Sánchez J, Serrano J, Gómez P, Román J, Cosano A, Torres A
Haematology Department, University Hospital Reina Sofia, Córdoba, Spain.
J Clin Pathol. 1997 Nov;50(11):969-70. doi: 10.1136/jcp.50.11.969.
A 16 year old man underwent an allogeneic bone marrow transplantation (BMT) from an HLA identical sibling donor for acute lymphoblastic leukaemia in 1984. He developed chronic graft versus host disease involving the skin and kidneys. At day 400 after BMT his condition was complicated by obstructive airways disease, which was partially responsive to azathioprine and steroids. Five years after withdrawal of immunosuppressive treatment he developed dyspnoea and decreased pulmonary function test results, and steroid treatment was resumed.

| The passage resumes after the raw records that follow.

-- ==== Sys2Proof/Machine/Ethernet.lean ====
section
/-! DEFINITION. The Ethernet rows: port events, frames, RDMA messages and answers, doorbells, congestion, group control messages and
ingest (R433 to R448). -/

namespace Sys2Proof.Machine

/-- A port trains up, goes down or reports a fault (R433). -/
def execEthPortLinkChange (p st : Nat) (fault : Bool) (s : State) : Res :=
  .next (
    if p ≥ 2 ∨ st > 2 ∨ s.joined (172 + p) = false ∨ (st ≠ 0 ∧ s.rbit (regEnCfg p) 63 = false) then s
    else (s.setRfld regEnStatus (3 * p + 1) (3 * p) st).setRbit regEnStatus (3 * p + 2) fault)

/-- A frame is accepted, answered by the firmware, or dropped (R434); what an accepted one carries has a row of its own. -/
def execEthFrameReceive (p : Nat) (k : EthKind) (s : State) : Res :=
  .next (
    if !s.portUp p then s
    else match k with
      | .roce => s
      | .ingest => s
      | .arpNd => if s.fwUp then s.send (.ether p) 0x0806 [] [] else s
      | .icmpEcho => if s.fwUp then s.send (.ether p) 0x0001 [] [] else s
      | .badFcs => s.bump regEnFcsErr
      | .fragment => s.bump regEnDrop
      | .other => s.bump regEnDrop)

/-- Inbound WRITE (R436). -/
def execRdmaWrite (q : Nat) (m : RdmaMsg) (s : State) : Res := .next (s.rdmaWrite q m (fun t => t))

/-- Inbound WRITE with Immediate: the data, then the mark signal (R437). -/
def execRdmaWriteImm (q : Nat) (m : RdmaMsg) (imm : BitVec 32) (s : State) : Res :=
  .next (s.rdmaWrite q m (fun t => t.immSignal q imm m.psn.toNat))

/-- Inbound READ (R436). -/
def execRdmaRead (q : Nat) (m : RdmaMsg) (s : State) : Res := .next (s.rdmaRead q m)

/-- An answer to an outbound operation (R438, R439). -/
def execRdmaAck (q : Nat) (a : RdmaAck) (s : State) : Res :=
  .next (
    if !s.qpReady q then s
    else match a with
      | .ack psn => s.qpAck q psn.toNat
      | .nakSequence psn => (s.qpAck q ((psn.toNat + 2 ^ 24 - 1) % 2 ^ 24)).qpResend q
      | .nakOther y => s.qpError q y
      | .readData psn b => if s.qpCtrl q then s.sliceData q psn.toNat b else s.qpReadData q psn.toNat b)

/-- An unacknowledged packet is resent, or the retries have run out (R439). -/
def execRdmaAckTimeout (q : Nat) (s : State) : Res := .next (if s.qpReady q then s.qpResend q else s)

/-- A job writes a send-ring tail (R438). -/
def execQpDoorbell (q : Nat) (v : Word) (s : State) : Res := .next (if q < 1024 then s.qpDoorbell q v else s)

/-- A CNP (R440). -/
def execCnpReceive (q : Nat) (s : State) : Res := .next (if s.qpReady q then s.cnpTake q else s)

/-- TIMER µs without a CNP (R440). -/
def execCcTimerExpire (q : Nat) (s : State) : Res := .next (if s.qpReady q then s.rateRaise q else s)

/-- A remote mark signal of this module's was dropped (R437). -/
def execMarkDropped (q _handle _psn : Nat) (s : State) : Res := .next (if s.ctlOk q then s.bump regEnMarkNote else s)

/-- A member pools its slice for a requester (R293, R443). -/
def execSliceReq (q : Nat) (r : SliceReq) (s : State) : Res := .next (if s.ctlOk q then s.sliceReq q r else s)

/-- The answer to a slice request (R293). -/
def execSliceRsp (q : Nat) (_ed : Word) (st : Nat) (s : State) : Res :=
  .next (if s.ctlOk q && decide (st = 1) then s.batchGone (s.qpJob q) else s)

/-- A forwarded folio request reaches rank 0 (R444). -/
def execEthFolioReq (j _src : Nat) (s : State) : Res := .next (if s.fwUp then s.groupAsk j else s)

/-- The step of the group folio (R444). -/
def execFolioAt (j : Nat) (step : Word) (s : State) : Res := .next (if s.fwUp then s.folioAt j step else s)

/-- A member has sealed its group folio (R444). -/
def execSealed (j rank n : Nat) (step : Word) (s : State) : Res := .next (if s.fwUp then s.memberSealed j rank n step else s)

/-- A member restarts the group's job (R445). -/
def execRestart (j rank n : Nat) (s : State) : Res := .next (if s.fwUp then s.groupRollback j rank n else s)

/-- A member has rolled back (R445). -/
def execRestartAck (j rank n : Nat) (s : State) : Res := .next (if s.fwUp then s.groupAck j rank n else s)

/-- An ingest datagram (R446, R447). -/
def execIngestDatagram (r : Nat) (seq : Word) (len : Nat) (rsv : Bool) (d : List Byte) (s : State) : Res :=
  .next (if r < 64 && (s.portUp 0 || s.portUp 1) then s.ingestTake r seq len rsv d else s)

end Sys2Proof.Machine
end

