-- ==== Sys2Proof/Machine/Pins.lean ====
section
/-! DEFINITION. The side-band inputs: RESET_N, THROT_N and TWIN_HB, and chattering ones (R426, R533 to R536, R540). -/

namespace Sys2Proof.Machine

/-- RESET_N is taken as asserted: the actions of L4 that have not been performed, and everything but the island is held. One that meets
a module coming up ends that start; the Reservoir stays in self-refresh where it held its contents (R535, R536, R539). -/
def State.resetOn (s : State) : State :=
  let t := s.setRbit regFePins 0 true
  if t.power.booting then
    let u := t.modPower (fun p => { p with booting := false })
    (u.queueDoms (shedRows ++ (if u.power.full then lastRow else [])) 0).powerShow
  else if t.power.full then t.powerShow
  else t.enterL4.powerShow

/-- RESET_N is released: a warm reset without the wait, unless a wait of R485 or a power-up still stands (R535, R536, R540). -/
def State.resetOff (s : State) : State :=
  let t := s.setRbit regFePins 0 false
  if s.resetPin && t.pwHeld && !t.power.full && !t.power.booting && decide (t.effStep < 4) then t.warmReset else t.powerShow

/-- RESET_N takes a level. -/
def State.resetLevel (s : State) (asserted : Bool) : State :=
  if s.resetPin = asserted then s else if asserted then s.resetOn else s.resetOff

/-- THROT_N takes a level: a governor action (R318, R320, R535). -/
def State.throtLevel (s : State) (asserted : Bool) : State :=
  let t := (s.setRbit regFePins 1 asserted).govStart s.dx.gov.ext asserted (upto 16)
  t.setDx { t.dx with gov := { t.dx.gov with ext := asserted } }

def pinNum : SidePin → Nat
  | .resetN => 0
  | .throtN => 1
  | .twinHb => 2

/-- An input takes a level. -/
def State.pinLevel (s : State) (p : SidePin) (asserted : Bool) : State :=
  match p with
  | .resetN => s.resetLevel asserted
  | .throtN => s.throtLevel asserted
  | .twinHb => s.twinHb asserted

/-- Is an input declared chattering (R534)? -/
def State.chatters (s : State) (p : SidePin) : Bool := s.rbit regFePins (3 + pinNum p)

/-- A new level that has been stable: without effect while the input chatters, and while the island does not run (R533, R534). -/
def State.pinChange (s : State) (p : SidePin) (asserted : Bool) : State :=
  if s.mgrUp && !s.chatters p then s.pinLevel p asserted else s

/-- RESET_N is asserted (R535, R536). -/
def execResetNAssert (s : State) : Res := .next (s.pinChange .resetN true)

/-- RESET_N is released (R535, R536, R540). -/
def execResetNRelease (s : State) : Res := .next (s.pinChange .resetN false)

/-- THROT_N changes (R320, R535). -/
def execThrotNChange (asserted : Bool) (s : State) : Res := .next (s.pinChange .throtN asserted)

/-- TWIN_HB changes (R426, R535). -/
def execTwinHbChange (asserted : Bool) (s : State) : Res := .next (s.pinChange .twinHb asserted)

/-- An input is declared chattering: counted, and treated as asserted (R534). -/
def execChatterDeclare (p : SidePin) (s : State) : Res :=
  .next (if !s.mgrUp || s.chatters p then s
    else ((s.setRbit regFePins (3 + pinNum p) true).bump regFeChatter).pinLevel p true)

/-- A chattering input has stayed unchanged for 100 ms: it takes its level (R534). -/
def execChatterClear (p : SidePin) (asserted : Bool) (s : State) : Res :=
  .next (if s.mgrUp && s.chatters p then (s.setRbit regFePins (3 + pinNum p) false).pinLevel p asserted else s)

end Sys2Proof.Machine
end

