-- ==== Sys2Proof/Machine/Tables.lean ====
section
/-! DEFINITION. The table and edition instructions, group 0x16 (R274, R275, R284, R287, R290). -/

namespace Sys2Proof.Machine

/-- TB.UPDATE (R275). -/
def execTbUpdate (h : Hart) (f : FormD) (s : State) : Res :=
  .next (s.issue h (wordD 0x16 0x00 f) (decide (f.areg.toNat < 32) && sigOk f && isZ f.imm && isZ f.ctl) f.mask.toNat
    [f.areg.toNat] []
    (fun s => s.withSlot h f (fun d s =>
      s.checked h (wordD 0x16 0x00 f) (updDescOk d) (fun s =>
        s.withSig h f (fun m s => s.skEnter h (s.skNew h f .update d m false) (fun s o =>
          s.tbStart h.core o (fun s o => s.updateBegin h.core o)))))))

/-- TB.BUILD (R284). -/
def execTbBuild (h : Hart) (f : FormD) (s : State) : Res :=
  .next (s.issue h (wordD 0x16 0x01 f)
    (isZ f.slot && isZ f.areg && sigOk f && isZ f.ctl && decide (f.imm.toNat < 4096)) f.mask.toNat [] []
    (fun s => s.withSig h f (fun m s => s.skEnter h (s.skNew h f .build [] m false) (fun s o =>
      s.tbStart h.core o (fun s o => s.buildBegin h.core o)))))

/-- TB.PUBLISH (R287). -/
def execTbPublish (h : Hart) (f : FormD) (s : State) : Res :=
  .next (s.issue h (wordD 0x16 0x02 f)
    (isZ f.slot && decide (f.areg.toNat < 32) && sigOk f && isZ f.ctl && isZ f.imm) f.mask.toNat [f.areg.toNat] []
    (fun s => s.withSig h f (fun m s => s.skEnter h (s.skNew h f .publish [] m false) (fun s o => s.publishBegin h.core o))))

/-- The base that TB.EDADDR returns: the directory, or the block of KIND 1; 0 with no edition (R290). -/
def State.edAddr (s : State) (j t gen : Nat) : Word :=
  match s.desc j t with
  | none => 0
  | some d => match (s.table j t).editionAt gen with
    | none => 0
    | some e => BitVec.ofNat 64 (if d.kind = 1 then d.blockAddr e.slot else d.dirAddr e.slot)

/-- TB.EDADDR (R290). -/
def execTbEdaddr (h : Hart) (f : FormD) (s : State) : Res :=
  .next (s.issue h (wordD 0x16 0x03 f)
    (decide (f.areg.toNat < 32) && isZ f.slot && isZ f.queue && isZ f.mark && isZ f.mask && isZ f.sig && isZ f.ctl
      && decide (f.imm.toNat < 4096)) f.mask.toNat [f.areg.toNat] []
    (fun s =>
      let v := s.edAddr (s.ctx h).task.job f.imm.toNat (s.ctx h).task.gen
      s.modCtx h (fun c => (c.setA f.areg.toNat v).next)))

end Sys2Proof.Machine
end

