-- ==== Sys2Proof/Certificates/Slice0/Obligations.lean ====
section
/-! DEFINITION. The statements for the provers, by chapter of the spec. -/

open Sys2Proof Sys2Proof.Machine

/-! ### The block: its queue, its steps, its reset -/

/-- A step takes the command at the front of the queue and runs it with the rest of the queue; with no command waiting the block
idles (log 1). -/
def Obligations.StepRunsTheFrontCommand : Prop :=
  (∀ (c : Instr) (q : List Instr) (s : State), s.pending = c :: q → step s = exec c { s with pending := q }) ∧
  ∀ s : State, s.pending = [] → step s = .next s

/-- The machine after reset is sound: its memory and its register file hold nothing that an unlisted entry reads as, and its queue is
empty. -/
def Says.ResetIsSound : Prop :=
  State.reset.Sound ∧ State.reset.pending = []

/-- After reset every register of the file reads its reset value, every byte of memory reads 0 (log 2), every power domain is OFF,
no task context holds a task, and the module time is 0. -/
def Says.ResetValues : Prop :=
  (∀ k, State.reset.reg k = resetOf k) ∧ (∀ pa, State.reset.rd pa = 0) ∧ (∀ d, d < 176 → State.reset.dom d = 0) ∧
  (∀ h, (State.reset.ctx h).run = .idle) ∧ State.reset.time = 0 ∧ State.reset.role = 0

/-- From every sound state, a step that goes on gives a sound state. -/
def Obligations.StepKeepsSound : Prop :=
  ∀ s t : State, s.Sound → step s = .next t → t.Sound

/-- A step takes exactly one command off the queue and puts none on it: what waited behind it waits still, in order. -/
def Obligations.StepTakesOneCommand : Prop :=
  ∀ (c : Instr) (q : List Instr) (s t : State), s.pending = c :: q → step s = .next t → t.pending = q

/-- A step never stops, but for a sample of V_IN above its absolute maximum of 65.0 V, for which the spec gives no behaviour. -/
def Says.OnlyOvervoltageStops : Prop :=
  ∀ s : State, (∀ x q, s.pending = .powerSample x :: q → x.vin ≤ 6500) → s.Goes

/-- A sample of V_IN above 65.0 V is a fault by name. -/
def Says.OvervoltageFaults : Prop :=
  ∀ (x : PowerSample) (s : State), x.vin > 6500 → exec (.powerSample x) s = .fault .aboveAbsoluteMaximum

/-! ### Issue (R71 to R77) -/

/-- A context that may not issue does nothing; from a misaligned pc it raises MISALIGNED_FETCH with the pc. -/
def Says.IssueGate : Prop :=
  ∀ (i : Instr) (x : Issued) (s : State), issued i = some x →
    (s.canIssue x.h = false → exec i s = .next s) ∧
    (s.canIssue x.h = true → (s.ctx x.h).pc.toNat % 8 ≠ 0 → exec i s = .next (s.raise x.h .misalignedFetch (s.ctx x.h).pc))

/-- A word that R75 forbids raises ILLEGAL with the word in SC_XVAL, takes no other effect and issues nothing; on a copyist so does
every word of a group from 0x09 up (log 32). -/
def Says.IllegalWordRaises : Prop :=
  ∀ (i : Instr) (x : Issued) (s : State), issued i = some x → s.MayIssue x → ¬ x.Decodes →
    exec i s = .next (s.raise x.h .illegal x.word)

/-- With its predicate off an instruction has no effect and raises no exception: the task goes on at the next instruction. -/
def Says.PredicateOffSkips : Prop :=
  ∀ (i : Instr) (x : Issued) (s : State), issued i = some x → s.MayIssue x → x.Decodes →
    s.regsFree x.h x.as (x.mask :: x.ms) = true → bitOf ((s.ctx x.h).getM x.mask) 0 = false →
    exec i s = .next (s.modCtx x.h Ctx.next)
/-! ### Scalar instructions (R78 to R86) -/

/-- Group 0x01: A[dst] := A[src1] op A[src2] with the results of R78 and R79; the task goes on at the next instruction and nothing
else changes. -/
def Says.ScalarIntegerResults : Prop :=
  ∀ e ∈ ([(.add, fun a b => a + b), (.sub, fun a b => a - b), (.and, fun a b => a &&& b), (.or, fun a b => a ||| b),
      (.xor, fun a b => a ^^^ b), (.andn, fun a b => a &&& ~~~ b), (.sll, fun a b => a <<< (b.toNat % 64)),
      (.srl, fun a b => a >>> (b.toNat % 64)), (.sra, fun a b => a.sshiftRight (b.toNat % 64)),
      (.slt, fun a b => if a.toInt < b.toInt then 1 else 0), (.sltu, fun a b => if a.toNat < b.toNat then 1 else 0),
      (.min, fun a b => if a.toInt ≤ b.toInt then a else b), (.max, fun a b => if a.toInt ≤ b.toInt then b else a),
      (.minu, fun a b => if a.toNat ≤ b.toNat then a else b), (.maxu, fun a b => if a.toNat ≤ b.toNat then b else a),
      (.mul, fun a b => a * b), (.mulh, fun a b => BitVec.ofInt 64 (a.toInt * b.toInt / 2 ^ 64)),
      (.mulhu, fun a b => BitVec.ofNat 64 (a.toNat * b.toNat / 2 ^ 64)),
      (.div, fun a b => if b = 0 then BitVec.allOnes 64 else BitVec.ofInt 64 (a.toInt.tdiv b.toInt)),
      (.divu, fun a b => if b = 0 then BitVec.allOnes 64 else BitVec.ofNat 64 (a.toNat / b.toNat)),
      (.rem, fun a b => if b = 0 then a else BitVec.ofInt 64 (a.toInt.tmod b.toInt)),
      (.remu, fun a b => if b = 0 then a else BitVec.ofNat 64 (a.toNat % b.toNat)),
      (.clz, fun a _ => clz a), (.ctz, fun a _ => ctz a), (.popc, fun a _ => popc a)] :
      List ((Hart → FormT → Instr) × (Word → Word → Word))),
    ∀ (s : State) (h : Hart) (f : FormT), s.Runs (e.1 h f) → exec (e.1 h f) s = .next (s.modCtx h fun c =>
      (c.setA f.dst.toNat (e.2 (c.getA f.src1.toNat) (c.getA f.src2.toNat))).next)

/-- CLZ, CTZ and POPC count what their names say: the zeros above the highest set bit, the zeros below the lowest, the set bits. -/
def Says.BitCounts : Prop :=
  (∀ a : Word, clz 0 = 64 ∧ (∀ n, n < 64 → a.getLsbD n = true → (∀ m, n < m → a.getLsbD m = false) → (clz a).toNat = 63 - n)) ∧
  (∀ a : Word, ctz 0 = 64 ∧ (∀ n, n < 64 → a.getLsbD n = true → (∀ m, m < n → a.getLsbD m = false) → (ctz a).toNat = n)) ∧
  ∀ a : Word, (popc a).toNat = ((List.range 64).filter (fun n => a.getLsbD n)).length
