-- ==== Sys2Proof/Laws/KeptTiers.lean ====
section
/-! SUPPORT. What Machine/Tiers.lean keeps: the queue, and the canonical form of memory and of the register file. -/

set_option linter.unreachableTactic false
set_option linter.unusedTactic false
set_option linter.unusedVariables false
set_option linter.unusedSimpArgs false

namespace Sys2Proof.Machine

theorem State.setTiers_kept {Q : List Instr} {s : State} {t : Tiers} (h_s : Kept Q s) :
  Kept Q (State.setTiers s t) := by
  unfold State.setTiers
  repeat' (first | with_reducible assumption | (simp only [kept_mk]; with_reducible apply kept_fold))

theorem State.showMin_kept {Q : List Instr} {s : State} {p : Nat} (h_s : Kept Q s) :
  Kept Q (State.showMin s p) := by
  unfold State.showMin
  repeat' (first | with_reducible assumption | with_reducible apply State.setRfld_kept)

theorem State.remapRow_kept {Q : List Instr} {s : State} {p off : Nat} (h_s : Kept Q s) :
  Kept Q (State.remapRow s p off) := by
  unfold State.remapRow
  repeat' (first | with_reducible assumption | with_reducible apply State.bump_kept | with_reducible apply State.report_kept | with_reducible apply State.setRbit_kept | with_reducible apply State.showMin_kept | (extract_lets +onlyGivenNames t; (have ht : Kept Q t := (by unfold t; repeat' (first | with_reducible assumption | with_reducible apply State.setTiers_kept))); clear_value t) | (extract_lets +onlyGivenNames t; clear_value t) | split)

theorem State.noteRow_kept' {Q : List Instr} {s : State} {row pass : Nat} (h_s : Kept Q s) : Kept Q (State.noteRow s row pass).2 := by
  unfold State.noteRow
  repeat' (first | with_reducible assumption | with_reducible apply State.setTiers_kept | (extract_lets +onlyGivenNames t; clear_value t) | split)


theorem State.noteRow_kept {Q : List Instr} {s : State} {row pass : Nat} {r0 : Bool} {r1 : State} (e : State.noteRow s row pass = (r0, r1)) (h_s : Kept Q s) : Kept Q r1 := by
  have h := State.noteRow_kept' (Q := Q) (s := s) (row := row) (pass := pass)  h_s
  rw [e] at h
  exact h

theorem State.corrected_kept {Q : List Instr} {s : State} {pa bits chan : Nat} {pass : Option Nat} (h_s : Kept Q s) :
  Kept Q (State.corrected s pa bits chan pass) := by
  unfold State.corrected
  repeat' (first | with_reducible assumption | with_reducible apply State.bump_kept | with_reducible apply State.noteRow_kept' | with_reducible apply State.remapRow_kept | with_reducible apply State.report_kept | with_reducible apply State.setRbit_kept | with_reducible apply State.setTiers_kept | with_reducible refine kept_snd (by assumption) ?_ | (extract_lets +onlyGivenNames t; (have ht : Kept Q t := (by unfold t; repeat' (first | with_reducible assumption | with_reducible apply State.bump_kept | with_reducible apply State.report_kept | with_reducible apply State.setReg_kept))); clear_value t) | (extract_lets +onlyGivenNames t; clear_value t) | split)

theorem State.poisonWord_kept {Q : List Instr} {s : State} {pa chan : Nat} (h_s : Kept Q s) :
  Kept Q (State.poisonWord s pa chan) := by
  unfold State.poisonWord
  repeat' (first | with_reducible assumption | with_reducible apply State.addPoison_kept | with_reducible apply State.bump_kept | with_reducible apply State.setReg_kept | (extract_lets +onlyGivenNames t; clear_value t) | split)

theorem State.uncorrectable_kept {Q : List Instr} {s : State} {pa chan code : Nat} (h_s : Kept Q s) :
  Kept Q (State.uncorrectable s pa chan code) := by
  unfold State.uncorrectable
  repeat' (first | with_reducible assumption | with_reducible apply State.report_kept | (extract_lets +onlyGivenNames t; (have ht : Kept Q t := (by unfold t; repeat' (first | with_reducible assumption | with_reducible apply State.poisonWord_kept))); clear_value t) | split)

theorem State.demandErrs_kept {Q : List Instr} {s : State} {e : List MemErr} (h_s : Kept Q s) :
  Kept Q (State.demandErrs s e) := by
  unfold State.demandErrs
  repeat' (first | with_reducible assumption | with_reducible apply State.corrected_kept | with_reducible apply State.poisonWord_kept | with_reducible apply kept_foldl | with_reducible refine fun _ => ?_ | split)

theorem State.patrolWord_kept {Q : List Instr} {s : State} {pa bits chan pass : Nat} {mismatch : Bool} (h_s : Kept Q s) :
  Kept Q (State.patrolWord s pa bits chan pass mismatch) := by
  unfold State.patrolWord
  repeat' (first | with_reducible assumption | with_reducible apply State.corrected_kept | with_reducible apply State.uncorrectable_kept | split)

theorem State.selfRepair_kept {Q : List Instr} {s : State} {x : Repair} (h_s : Kept Q s) :
  Kept Q (State.selfRepair s x) := by
  unfold State.selfRepair
  repeat' (first | with_reducible assumption | with_reducible apply State.setTiers_kept | (extract_lets +onlyGivenNames t; clear_value t) | split)

theorem State.selfRepairs_kept {Q : List Instr} {s : State} {fix : List Repair} (h_s : Kept Q s) :
  Kept Q (State.selfRepairs s fix) := by
  unfold State.selfRepairs
  repeat' (first | with_reducible assumption | with_reducible apply State.selfRepair_kept | with_reducible apply State.setTiers_kept | with_reducible apply State.showMin_kept | with_reducible apply kept_foldl)

theorem execPatrolInkwell_kept {Q : List Instr} {k : Nat} {e : List WordErr} {s : State} (h_s : Kept Q s) :
  Keeps Q (execPatrolInkwell k e s) := by
  unfold execPatrolInkwell
  repeat' (first | with_reducible assumption | with_reducible apply State.setRfld_kept | with_reducible apply kept_next | (extract_lets +onlyGivenNames t; (have ht : Kept Q t := (by unfold t; repeat' (first | with_reducible assumption | with_reducible apply State.bumpBy_kept | with_reducible apply State.patrolWord_kept | with_reducible apply kept_foldl | with_reducible refine fun _ => ?_ | split))); clear_value t) | (extract_lets +onlyGivenNames t; clear_value t) | split)

theorem execPatrolReservoir_kept {Q : List Instr} {i : Nat} {e : List WordErr} {overdue : Bool} {s : State} (h_s : Kept Q s) :
  Keeps Q (execPatrolReservoir i e overdue s) := by
  unfold execPatrolReservoir
  repeat' (first | with_reducible assumption | with_reducible apply State.setRfld_kept | with_reducible apply kept_next | (extract_lets +onlyGivenNames t; (have ht : Kept Q t := (by unfold t; repeat' (first | with_reducible assumption | with_reducible apply State.bump_kept | with_reducible apply State.bumpBy_kept | with_reducible apply State.patrolWord_kept | with_reducible apply State.setRbit_kept | with_reducible apply kept_foldl | with_reducible refine fun _ => ?_ | split | dsimp only))); clear_value t) | (extract_lets +onlyGivenNames t; clear_value t) | split)

theorem execPprComplete_kept {Q : List Instr} {i g b : Nat} {s : State} (h_s : Kept Q s) :
  Keeps Q (execPprComplete i g b s) := by
  unfold execPprComplete
  repeat' (first | with_reducible assumption | with_reducible apply State.bump_kept | with_reducible apply State.report_kept | with_reducible apply State.setRbit_kept | with_reducible apply State.setTiers_kept | with_reducible apply kept_next | (extract_lets +onlyGivenNames t; clear_value t) | split)

end Sys2Proof.Machine
end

Fibrobronchoscopy revealed the presence of a mucoepidermoid carcinoma in the left main bronchus. After surgical laser resection, there was gradual clinical and functional improvement. There was no evidence of recurrence one year after surgery.
1984年,一名16岁男性因急性淋巴细胞白血病接受了来自 HLA 配型相同的同胞供体的异基因骨髓移植(BMT)。他出现了累及皮肤和肾脏的慢性移植物抗宿主病。骨髓移植后第400天,他的病情因阻塞性气道疾病而复杂化,该疾病对硫唑嘌呤和类固醇有部分反应。在停用免疫抑制治疗五年后,他出现呼吸困难,肺功能测试结果下降,于是恢复了类固醇治疗。纤维支气管镜检查显示左主支气管存在黏液表皮样癌。手术激光切除后,临床和功能逐渐改善。术后一年没有复发迹象。